Él la olió: era verde y tenía un ligero regusto a pimienta, con un acabado crudo y punzante.

—Vetiver —dijo Willem—. Pruébalo.

Él se echó un poco en la mano, porque entonces no quería que Willem le viera el dorso de las muñecas, y este lo olfateó.

—Me gusta. Hueles muy bien.

De pronto los dos se sintieron cohibidos.

—Gracias, Willem. Me encanta.

Willem también le había pedido al perfumero que creara una fragancia para él. La suya tenía una base de madera de sándalo y a partir de entonces él siempre relacionó esa madera con él; cuando la olía, sobre todo estando de viaje en India, Japón o Tailandia por motivos de trabajo, pensaba en Willem y se sentía menos solo. No habían dejado de ser clientes del perfumero, y una de las primeras cosas que había hecho un par de meses atrás, cuando tuvo la presencia de ánimo para pensar en ello, fue pedir una gran cantidad de la colonia que el hombre había elaborado para Willem. Se sintió tan aliviado y tan febril cuando llegó por fin el paquete que le temblaron las manos al rasgar el envoltorio y abrirlo. Willem se le estaba escabullendo y él necesitaba retenerlo. Roció la fragancia con cuidado en la camisa de Willem, pero el efecto fue decepcionante: no era solo la colonia lo que hacía que la ropa de Willem oliera a Willem; era él su propia esencia. Esa noche se acostó con una camisa impregnada del olor a madera de sándalo, pero este era tan intenso que se impuso sobre todos los demás olores y destruyó por completo lo que quedaba de Willem. Esa noche lloró por primera vez en mucho tiempo, y al día siguiente dobló la camisa y la guardó dentro de una caja en la esquina del armario para que no contaminara el resto de la ropa de Willem.

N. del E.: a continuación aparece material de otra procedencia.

/-- A plait stamped and sent in the directions in which it goes, if every one has a link that is on; held-up forwarding comes first (R102). -/
def State.injectOut (s : State) (p : Fin 4) (b : Bytes) (step16 slot gen : Nat) (repair : Bool) (hops : Nat × Nat) : Option State :=
  let r := s.rims[p]
  let link := fun (ccw : Bool) => if r.landed.any (fun d => d.forward && d.ccw = ccw) then none else s.pickLink p ccw
  match (if hops.1 = 0 then some none else (link false).map some), (if hops.2 = 0 then some none else (link true).map some) with
  | some a, some c =>
    let s := match a with
      | some l => s.sendPlait p false l (stamped b step16 slot gen repair hops.1 false)
      | none => s
    some (match c with
      | some l => s.sendPlait p true l (stamped b step16 slot gen repair hops.2 true)
      | none => s)
  | _, _ => none

/-- An injected plait's effect on this device: a table frame of its own is loaded (R75), a plait of the other seat lands here as well (R390). -/
def State.injectHere (s : State) (p : Fin 4) (b : Bytes) (owner step16 slot gen : Nat) (repair : Bool) : State :=
  let h := hdrOf b
  if owner ≠ s.rims[p].own then
    let ccw := !(s.rims[p].ccwSide owner)
    (s.land p (stamped b step16 slot gen repair 0 ccw) false ccw (true, true)).afterLanding p
  else if h.kind = 1 then
    let (ok, s') := s.loadTable p b slot gen
    if !ok && (frameTable b).isNone then s'.ownReadFail p (dirKey h.model 0xFFF h.format 0 h.epoch) else s'
  else s

/-- The segments of a repair in their order (R115): those of its layer, and of the frames of the runs that begin with its step. -/
def State.repairKeys (s : State) (p : Fin 4) (id : Nat) (x : Ctx) (q : Repair) : List (Run × Nat) :=
  ((s.injRuns p id q.step).filter (fun u => q.layer ≠ 0xFFF || u.first = q.step)).flatMap (fun u =>
    (s.keysOf p q.owner x.model u.epoch q.layer).map (fun k => (u, k)))

/-- One plait of a repair (R115). -/
def State.injectRepair (s : State) (p : Fin 4) (errs : List LineErr) (q : Repair) : State :=
  let drop := fun (s : State) => s.modRim p (fun r => { r with repairs := r.repairs.drop 1 })
  let next := fun (n : Nat) (s : State) => s.modRim p (fun r => { r with
    repairs := r.repairs.modifyHead (fun (e : Repair) => { e with next := n }), slowSeg := if n % 16 = 0 then none else r.slowSeg })
  match (s.rimCtxs p).find? (fun c => decide ((q.step - c.2.cons + 1).toNat ≤ 4)) with
  | none => drop s
  | some (id, x) =>
    match (s.repairKeys p id x q)[q.next / 16]? with
    | none => drop (if q.flag then s.count blkRIM 0x0290 1 p.val else s)
    | some (u, key) =>
      if s.rims[p].failed.contains key || s.rims[p].fixing.contains key then next (16 * (q.next / 16 + 1)) s
      else match s.fetch p errs q.owner key (q.next % 16) with
        | (.got b, s) =>
          let h := hdrOf b
          let (slot, gen) := s.runSlot u x.model q.owner h.format
          let (a, c) := s.hopsOut p q.owner h.p
          match s.injectOut p b (fld q.step 0 16) slot gen q.flag (if q.ccw then (0, c) else (a, 0)) with
          | some s => next (if q.next % 16 = 15 then 16 * (q.next / 16 + 1) else q.next + 1) s
          | none => s
        | (.fail, s) => s.segFails p q.owner key
        | (.slow, s) => s
        | (.past, s) => next (16 * (q.next / 16 + 1)) s

/-- A segment injected whole: what was read of it from the slower tier is used up, and if it had been mended its repair is done (R115, R116). -/
def State.segDone (s : State) (p : Fin 4) (t : Word) (owner key : Nat) : State :=
  let s := if s.rims[p].mended.contains key then s.count blkRIM 0x0290 1 p.val else s
  s.modRim p (fun r => { r with
    injected := r.injected ++ [segMark t owner key], mended := r.mended.filter (· ≠ key), slowSeg := r.slowSeg.filter (fun k => k.1 ≠ key) })

/-- INJ_LAYER: the highest layer injected of the latest step injected of the context (Table 4.13; DESIGN CHOICE, log entry 117). -/
def Rim.noteInj (r : Rim) (id : Nat) (t : Word) (layer : Nat) : Rim :=
  match r.injAt with
  | some (i, u) =>
    if i = id && t = u then { r with injLayer := max r.injLayer layer }
    else if i = id && stepLe t u then r
    else { r with injAt := some (id, t), injLayer := layer }
  | none => { r with injAt := some (id, t), injLayer := layer }

/-- The next plait of a segment that is being injected. -/
def State.injectNext (s : State) (p : Fin 4) (errs : List LineErr) : State :=
  match s.nextSeg p with
  | none => s
  | some (id, t, u, owner, key) =>
    let r := s.rims[p]
    let part := ((List.range 16).find? (fun i => !r.injected.contains (itemIdent t owner key i))).getD 16
    let mark := fun (i : Ident) (s : State) => s.modRim p (fun r => { r with injected := r.injected ++ [i] })
    if 16 ≤ part then s.segDone p t owner key
    else match s.fetch p errs owner key part with
      | (.got b, s) =>
        let h := hdrOf b
        let (slot, gen) := s.runSlot u h.model owner h.format
        let repair := r.mended.contains key
        match s.injectOut p b (fld t 0 16) slot gen repair (s.hopsOut p owner h.p) with
        | some s =>
          let s := (mark (itemIdent t owner key part) s).modRim p (fun r => { r with
            reread := r.reread.filter (· ≠ key) })
          let s := if h.kind = 1 then s else s.modRim p (fun r => r.noteInj id t h.layer)
          let whole := match (s.enc.dir.find? (fun d => d.key = key)) with
            | some d => owner = s.rims[p].own && d.countM1 ≤ part
            | none => false
          (if whole then s.segDone p t owner key else s).injectHere p b owner (fld t 0 16) slot gen repair
        | none => s
      | (.fail, s) => s.segFails p owner key
      | (.slow, s) => s
      | (.past, s) => s.segDone p t owner key

/-- The owner and key of the segment that injection is at: a repair's before any other. -/
def State.injSeg (s : State) (p : Fin 4) : Option (Nat × Nat) :=
  match s.rims[p].repairs with
  | q :: _ =>
    match (s.rimCtxs p).find? (fun (c : Nat × Ctx) => decide ((q.step - c.2.cons + 1).toNat ≤ 4)) with
    | some (id, x) =>
      ((s.repairKeys p id x q)[q.next / 16]?).map (fun (k : Run × Nat) => (q.owner, k.2))
    | none => none
  | [] => match s.nextSeg p with
    | some (_, _, _, owner, key) => some (owner, key)
    | none => none

/-- PLAIT_INJECT (R102): repairs go before plaits in their order. -/
def execPlaitInject (p : Fin 4) (errs : List LineErr) (chk : Check) (s : State) : Host.Outcome State Fault Refusal :=
  .next (
    if s.stopped || s.rims[p].phase ≠ .formed || (chk ≠ .ok && chk ≠ .cache) then s
    else
      let s := if chk = .cache then s.cacheParity ((s.injSeg p).map (·.2)) else s
      match s.rims[p].repairs with
      | q :: _ => s.injectRepair p errs q
      | [] => s.injectNext p errs)

/-- The segment in the slower tier that injection waits for. -/
def State.slowWanted (s : State) (p : Fin 4) : Option (Nat × Nat) :=
  (s.injSeg p).filter (fun (w : Nat × Nat) => decide (s.rims[p].slowSeg.map (fun (x : Nat × Bytes) => x.1) ≠ some w.2)
    && (w.1 ≠ s.rims[p].own || (s.enc.dir.any (fun (d : DirEntry) => d.key = w.2 && d.slower))))

/-- Where a segment of an owner lies in the slower tier, with its length and salt. -/
def State.slowPlace (s : State) (p : Fin 4) (owner key : Nat) : Option (Nat × Nat × Nat) :=
  if owner = s.rims[p].own then (s.enc.dir.find? (fun d => d.key = key && d.slower)).map (fun d => (d.location, d.length, d.salt))
  else (look s.twin.shadow key).map (fun e => (e.place, e.len, e.salt))

/-- SLOWER_TIER_READ_DONE (R86): a segment read across VCL, decrypted and its tag and segment check verified, or its read (`ok`) or one
of these failed (R116).
A failed check of the security unit's state stops the device (Table 14.1). -/
def execSlowerTierReadDone (p : Fin 4) (ok : Bool) (chk : Check) (s : State) : Host.Outcome State Fault Refusal :=
  .next (
    match s.slowWanted p with
    | none => s
    | some (owner, key) =>
      match s.slowPlace p owner key with
      | none => if s.stopped then s else s.segFails p owner key
      | some (a, n, salt) =>
        if s.stopped || (ok && s.vcl.st ≠ .up) || (chk ≠ .ok && chk ≠ .security) then s
        else if chk = .security then s.stopDevice blkSEC 0x0107
        else if !ok then s.hostFailed.segFails p owner key
        else
          let s := s.hostMoved false (s.tierAddr a) (n + 16) 1
          let bad := fun (bs : Bytes) => owner = s.rims[p].own && (s.enc.dir.any (fun d => d.key = key && d.slower && segCheck (splitSeg (d.countM1 + 1) bs) != d.check))
          match (s.tierOpen key salt a n).filter (fun bs => !bad bs) with
          | some bs => s.modRim p (fun r => { r with slowSeg := some (key, bs) })
          | none => s.segFails p owner key)

/-- The segment, or frame, of a key made anew from a retained model package (R116): signature, manifest, tag and digest verified again. -/
def State.remake (s : State) (sh : Shard) (key : Nat) (buf : Bytes) : Option StoreItem :=
  let man := buf.take (leAt buf 8 4)
  let a := ingestArgs (s.publisherOf sh.model) (BitVec.ofNat 16 sh.model) (BitVec.ofNat 8 sh.epoch) 0 (BitVec.ofNat 8 sh.n) (BitVec.ofNat 8 sh.k) man
  let (bs, ok) := s.openShard sh.model sh.epoch sh.n sh.k a.nonce a.digest (buf.drop man.length)
  if manifestBad a buf.length || !a.sigOk || !ok then none
  else match (s.model? sh.model).bind (fun m => (parseShard sh.n sh.k bs).filter (recordsFit m)) with
    | none => none
    | some l =>
      let o : EncOp :=
        { phase := .pass2, cmd := 0, opcode := 0, model := sh.model, epoch := sh.epoch, n := sh.n, k := sh.k, retain := none, ctLen := 0, checks := []
          nonce := [], digest := [], records := l }
      (tableItems o ++ segmentItems o).find? (fun i => i.key = key)

/-- REPAIR_INGEST_DONE (R116): the retained package, if its read did not fail, has been ingested again. The failed segment is written anew and goes
out with REPAIR, or the owner gives it up. -/
def execRepairIngestDone (p : Fin 4) (pkg : Option Package) (s : State) : Host.Outcome State Fault Refusal :=
  .next (
    match s.rims[p].fixing with
    | key :: rest =>
      if s.stopped then s
      else
        let sh := s.shardOf (key % 2 ^ 16) (key / 2 ^ 50 % 2 ^ 8)
        let at_ := ((sh.bind (·.retain)).map (·.1)).getD 0
        let s := (s.stick blkRIM 0x0240 8 p.val).modRim p (fun r => { r with fixing := rest })
        let s := match pkg with
          | some b => s.hostMoved false (hostBase + at_) b.bytes.length ingestRank
          | none => s.hostFailed
        let give := fun (s : State) => ((s.stick blkRIM 0x0240 4 p.val).record blkRIM .none 0x0403).modRim p (fun r => { r with failed := r.failed ++ [key] })
        match s.enc.dir.find? (fun d => d.key = key), pkg.bind (fun b => sh.bind (fun h => s.remake h key b.bytes)) with
        | some d, some i =>
          match freePlace storeBase storeSize 512 (storeUsed s.enc.dir) d.length with
          | some a =>
            if i.check = d.check && i.bytes.length = d.length then
              let s := (s.writeHbm a i.bytes).2.setEntry { d with slower := false, location := a, salt := 0 }
              let again := fun (r : Rim) (k : Ident) =>
                stepLe r.step k.step && (List.range 17).any (fun j => decide (k = itemIdent k.step r.own key (if j = 16 then 2 ^ 20 else j)))
              s.modRim p (fun r => { r with mended := r.mended ++ [key], injected := r.injected.filter (fun k => !again r k) })
            else give s
          | none => give s
        | _, _ => give s
    | [] => s)

/-! Timers of pairs (R113, R114) -/

/-- Whether the timers of a partition run: its context runs, and no seat hold stands (R114, R389). -/
def State.timersRun (s : State) (p : Fin 4) : Bool :=
  !s.stopped && s.rims[p].phase = .formed && !s.rims[p].paused && !s.twin.hold.any (fun t => t.1 = p) && !s.twin.notices.any (fun t => t.1 = p && !s.isTime t.2.2)

/-- GAP_TIMER_EXPIRY (R113). -/
def execGapTimerExpiry (p : Fin 4) (owner layer : Nat) (s : State) : Host.Outcome State Fault Refusal :=
  .next (
    let r := s.rims[p]
    match s.rimStep p with
    | some (id, x, _, t) =>
      if !s.timersRun p || !r.timers.contains (owner, layer) || s.pairDone id x t owner layer then s
      else
        let s := (s.stick blkRIM 0x0240 2 p.val).record blkRIM .c 0x0402 (s.errCtx (some id))
        let opp := decide (2 * ((r.own + r.n - owner) % r.n) = r.n)
        let dirs := if opp then [false, true] else [!r.reaches owner 0 false]
        let recent := fun (ccw : Bool) => r.gapSent.any (fun a => a.owner = owner && a.layer = layer && a.ccw = ccw
          && decide ((s.podTime - a.at_).toNat < 1000 * r.gap))
        forAll (dirs.filter (fun d => !recent d)) (fun ccw s =>
          (s.sendRereq p owner layer t ccw).modRim p (fun r => { r with
            gapSent := r.gapSent.filter (fun a => !(a.owner = owner && a.layer = layer && a.ccw = ccw)) ++ [⟨owner, layer, ccw, s.podTime⟩] })) s
    | none => s)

La colonia y el ritual de la camisa son dos piezas del frágil y tambaleante andamio que ha aprendido a erigir para poder seguir adelante, para continuar viviendo. Si bien a veces tiene la sensación de que más que vivir se limita a existir, que se deja arrastrar por los días en lugar de moverse él. Pero no se mortifica por ello, pues el mero hecho de vivir le resulta bastante duro.

Ha tardado meses en averiguar qué era lo que mejor funcionaba. Durante un tiempo se dedicó a devorar las películas de Willem, buscaba las secuencias en las que él intervenía, las veía una y otra vez hasta que se quedaba dormido en el sofá. Pero ver a Willem actuando lo alejaba de él, en lugar de acercarlo, y al final descubrió que era mejor detenerse en una imagen, en el rostro de Willem congelado mirándolo, y quedarse contemplándola hasta que se le irritaban los ojos. Al cabo de un mes se dio cuenta de que debía tener más cuidado al seleccionar las películas para que no perdieran su potencia. Entonces se impuso un orden, empezando por la primera película que hizo Willem, La doncella sin manos, que vio de forma obsesiva todas las noches, con pausas y arranques, congelando determinadas imágenes. Los fines de semana se pasaba horas delante de la pantalla, desde que el cielo nocturno daba paso al alba hasta mucho después de que se hubiera vuelto negro de nuevo. Pero luego comprendió que era peligroso ver las películas por orden cronológico, pues poco a poco iría acercándose a la muerte de Willem. De modo que ahora escoge al azar la película del mes, y parece que eso funciona mejor.

Sin embargo, lo que más lo reconforta es fingir que Willem está de rodaje, un rodaje muy largo y agotador, pero al final acabará regresando. Es una ilusión difícil de mantener, porque cuando trabajaba fuera hablaban y se escribían correos electrónicos o mensajes de texto (o las tres cosas) a diario. Agradece haber conservado tantos correos electrónicos de Willem, ya que durante un tiempo fue capaz de leerlos por la noche y fingir que acababa de recibirlos, y, aunque quería atracarse con ellos, tuvo cuidado de leer solo uno al día. Pero enseguida se dio cuenta de que eso no lo consolaría mucho tiempo; tenía que distribuírselos mejor, de modo que ahora lee uno, solo uno, a la semana. Puede releer, si quiere, mensajes que ha leído en semanas anteriores, pero no los que no ha leído aún. Esa es otra de sus reglas.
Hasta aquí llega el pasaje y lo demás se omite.